Verifying a remote image is actually an image file

2019-04-05 15:31发布

问题:

I'm trying to figure out how I can verify what I'm feeding into carrierwave is actually an image. The source I'm getting my image urls from isn't giving me back all live urls. Some of the images no longer exist. Unfortunately it doesn't really return the right status codes or anything because I was using some code to check if the remote file exists and it was passing that check. So now just to be on the safe side I'd like a way to verify i'm getting back a valid image file before I go ahead and download it.

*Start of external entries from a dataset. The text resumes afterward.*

-- ==== Sys2Proof/Tests/Slice0.lean ====
section
/-! SUPPORT. The model's own tests: ill-formed instructions, words read and written bit by bit from R80 and R81, vectors
of `95_test_vectors.md` (each named), and for every statement with hypotheses a state that meets them. -/

namespace Sys2Proof.Tests

open Sys2Proof.Machine

/-! ### Well-formedness: R82 -/

theorem test_wf_modexp : Instr.modexp.wellFormed false = true := by decide
theorem test_wf_keygen : Instr.keygen.wellFormed true = true := by decide
theorem test_wf_zeroize : Instr.zeroize.wellFormed false = true := by decide
theorem test_illFormed_keygen_absent : Instr.keygen.wellFormed false = false := by decide
theorem test_illFormed_is_modexp : (Instr.illegal 0 0x1).wellFormed true = false := by decide
theorem test_illFormed_is_keygen : (Instr.illegal 0 0x2).wellFormed true = false := by decide
theorem test_illFormed_is_zeroize : (Instr.illegal 0 0x3).wellFormed true = false := by decide
theorem test_wf_illegal :
    (Instr.illegal 0 0x0).wellFormed true = true ∧ (Instr.illegal 0 0x4).wellFormed true = true ∧
    (Instr.illegal 0 0x2).wellFormed false = true ∧ (Instr.illegal 1 0x1).wellFormed true = true := by decide

/-! ### Words written out from R80 and R81: `RSVD` bits 31:4, then `OPCODE` bits 3:0 -/

theorem test_decode_modexp :
    decode true 0b00000000000000000000000000000001 = .modexp ∧ encode .modexp = 0b0001 := by decide
theorem test_decode_keygen :
    decode true 0b00000000000000000000000000000010 = .keygen ∧ encode .keygen = 0b0010 := by decide
theorem test_decode_zeroize :
    decode true 0b00000000000000000000000000000011 = .zeroize ∧ encode .zeroize = 0b0011 := by decide
theorem test_decode_illegal :
    decode true 0b10000000000000000000000000010001 = .illegal 0x8000001 0x1 ∧
    encode (.illegal 0x8000001 0x1) = 0b10000000000000000000000000010001 := by decide
theorem test_decode_keygen_absent :
    decode false 0b00000000000000000000000000000010 = .illegal 0 0x2 := by decide
theorem test_decodeTableWord :
    decodeTableWord 32 3 = some .zeroize ∧ decodeTableWord 32 (2 ^ 32) = none := by decide

/-! ### Helpers -/

/-- What holds of the next state an outcome answers. -/
def got (o : Outcome) (p : State → Bool) : Bool :=
  match o with
  | .next s => p s
  | .fault _ => false
  | .refused _ => false

/-- A small engine at the second block: windows of 8 bytes, three attempts, two accepted candidates. -/
def tiny : Config :=
  { winWords := 1, hasKeygen := true, baseBlock := 1, capLess1 := 2, primeTest := .listed [4091, 4093] }

/-- The same engine without the key generator. -/
def plain : Config := { tiny with hasKeygen := false }

/-- The small engine after reset. -/
def idleTiny : State := { State.reset with config := tiny }

/-- Operands in the first words of the windows, and `LEN`. -/
def mx (L : BitVec 16) (x k n : Word) : State :=
  { idleTiny with len := L, mem := (((idleTiny.setWinWord .x 0 x).setWinWord .k 0 k).setWinWord .n 0 n).mem }

/-- A command in flight. -/
def inFlight (op : Op) (s : State) : State := { s with phase := .busy op, lastop := op.opcode }

/-- KEYGEN in flight with `K = 24`, these answers given to its requests. -/
def kg (emode : Bool) (given : List RngAnswer) : State :=
  inFlight .keygen { idleTiny with
    kbits := 24, emode := emode, replies := given.zipIdx.map fun p => { answer := p.1, draw := p.2 } }

/-- KEYGEN in flight with `K = 24`, exact primality and the vectors' cap of 100. -/
def kgExact (emode : Bool) (given : List RngAnswer) : State :=
  { kg emode given with config := { tiny with capLess1 := 99, primeTest := .exact } }

/-- MX-1 in flight. -/
def mx1 : State := inFlight .modexp (mx 2 0x00040000 0x000D0000 0x01F10000)

/-- KG-9's draws in flight: two accepted candidates. -/
def kg9 : State := kg false [.value 0x7FC, .value 0x7FA, .value 0x005]

/-- KG-8's draws in flight: two accepted candidates and `e = 1`. -/
def kg8 : State := kg true [.value 0x7FC, .value 0x7FA, .value 1]

/-- ZEROIZE in flight over non-zero windows. -/
def zr : State := inFlight .zeroize (mx 2 0x00040000 0x000D0000 0x01F10000)

/-! ### Vectors -/

/-- MX-1. -/
theorem test_modexp_result :
    got (exec .modexp mx1) (fun s => s.statusWord == 0x102 && s.winWord .r 0 == 0x01BD0000) = true := by decide +kernel

/-- MX-38: `n` even but `x >= n`, so the range comes first. -/
theorem test_modexp_range_first :
    got (exec .modexp (mx 1 0x09000000 0x03000000 0x08000000)) (fun s => s.statusWord == 0x112) = true := by
  decide +kernel

/-- KG-1. -/
theorem test_keygen_fixed :
    got (exec .keygen (kgExact false [.value 0x7FE, .value 0x7FC, .value 0x7FA])) (fun s =>
      s.statusWord == 0x202 && s.winWord .n 0 == 0xFF800F00 && s.winWord .eOut 0 == 0x01000100
        && s.winWord .dOut 0 == 0x5C5E4D00 && s.len == 3 && s.replies == []) = true := by decide +kernel

/-- KG-6. -/
theorem test_keygen_random :
    got (exec .keygen (kgExact true [.value 0x7FC, .value 0x7FA, .value 2, .value 3, .value 7])) (fun s =>
      s.statusWord == 0x202 && s.winWord .eOut 0 == 0x00000700 && s.winWord .dOut 0 == 0x5B349B00
        && s.replies == []) = true := by decide +kernel

/-- KG-1, its second request: the RNG answers it, and the request for `q` then waits for an answer. -/
theorem test_rng_answers :
    got (step { kgExact false [.value 0x7FE] with turns := [.rng], answers := [.value 0x7FC, .value 0x7FA] }) (fun s =>
      s.replies.map (fun a => a.answer) == [.value 0x7FE, .value 0x7FC] && s.answers == [.value 0x7FA]
        && s.request == some (.drawQ 4093) && s.statusWord == 0x201) = true := by decide +kernel

/-- A stalled RNG keeps the engine busy: its step waits (R221). -/
theorem test_keygen_waits :
    got (step { kgExact false [.value 0x7FE] with turns := [.engine] }) (fun s =>
      s.phase == .busy .keygen && s.replies.length == 1) = true := by decide +kernel

/-- ZR-1. -/
theorem test_zeroize_clears : got (exec .zeroize zr) (fun s => s.statusWord == 0x302 && s.mem == []) = true := by
  decide +kernel

/-- ZR-3: `WERR` is not cleared by a start. -/
theorem test_zeroize_keeps_werr :
    got (exec .zeroize { idleTiny with werr := true }) (fun s => s.statusWord == 0x305) = true := by decide +kernel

Here is the remote file checking code I was using just for reference but I'd prefer something that actually can identify that the files are images.

require 'open-uri'
require 'net/http'

def remote_file_exists?(url)
    url = URI.parse(url)
    Net::HTTP.start(url.host, url.port) do |http|
      return http.head(url.request_uri).code == "200"
    end
end

回答1:

I would check to see if the service returns the proper mime types in the Content-Type HTTP header. (here's a list of mime types)

For example, the Content-Type of the StackOverflow homepage is text/html; charset=utf-8, and the Content-Type of your gravatar image is image/png

To check the Content-Type header for image in ruby using Net::HTTP, you would use the following:

def remote_file_exists?(url)
    url = URI.parse(url)
    Net::HTTP.start(url.host, url.port) do |http|
      return http.head(url.request_uri)['Content-Type'].start_with? 'image'
    end
end


回答2:

Rick Button's answer worked for me but I needed to add SSl support:

def self.remote_image_exists?(url)
  url = URI.parse(url)
  http = Net::HTTP.new(url.host, url.port)
  http.use_ssl = (url.scheme == "https")

  http.start do |http|
    return http.head(url.request_uri)['Content-Type'].start_with? 'image'
  end
end


回答3:

I ended up using HTTParty for this. The .net request answer from Rick Button kept timing out.

  def remote_file_exists?(url)
    response = HTTParty.get(url)
    response.code == 200 && response.headers['Content-Type'].start_with? 'image'
  end

https://github.com/jnunemaker/httparty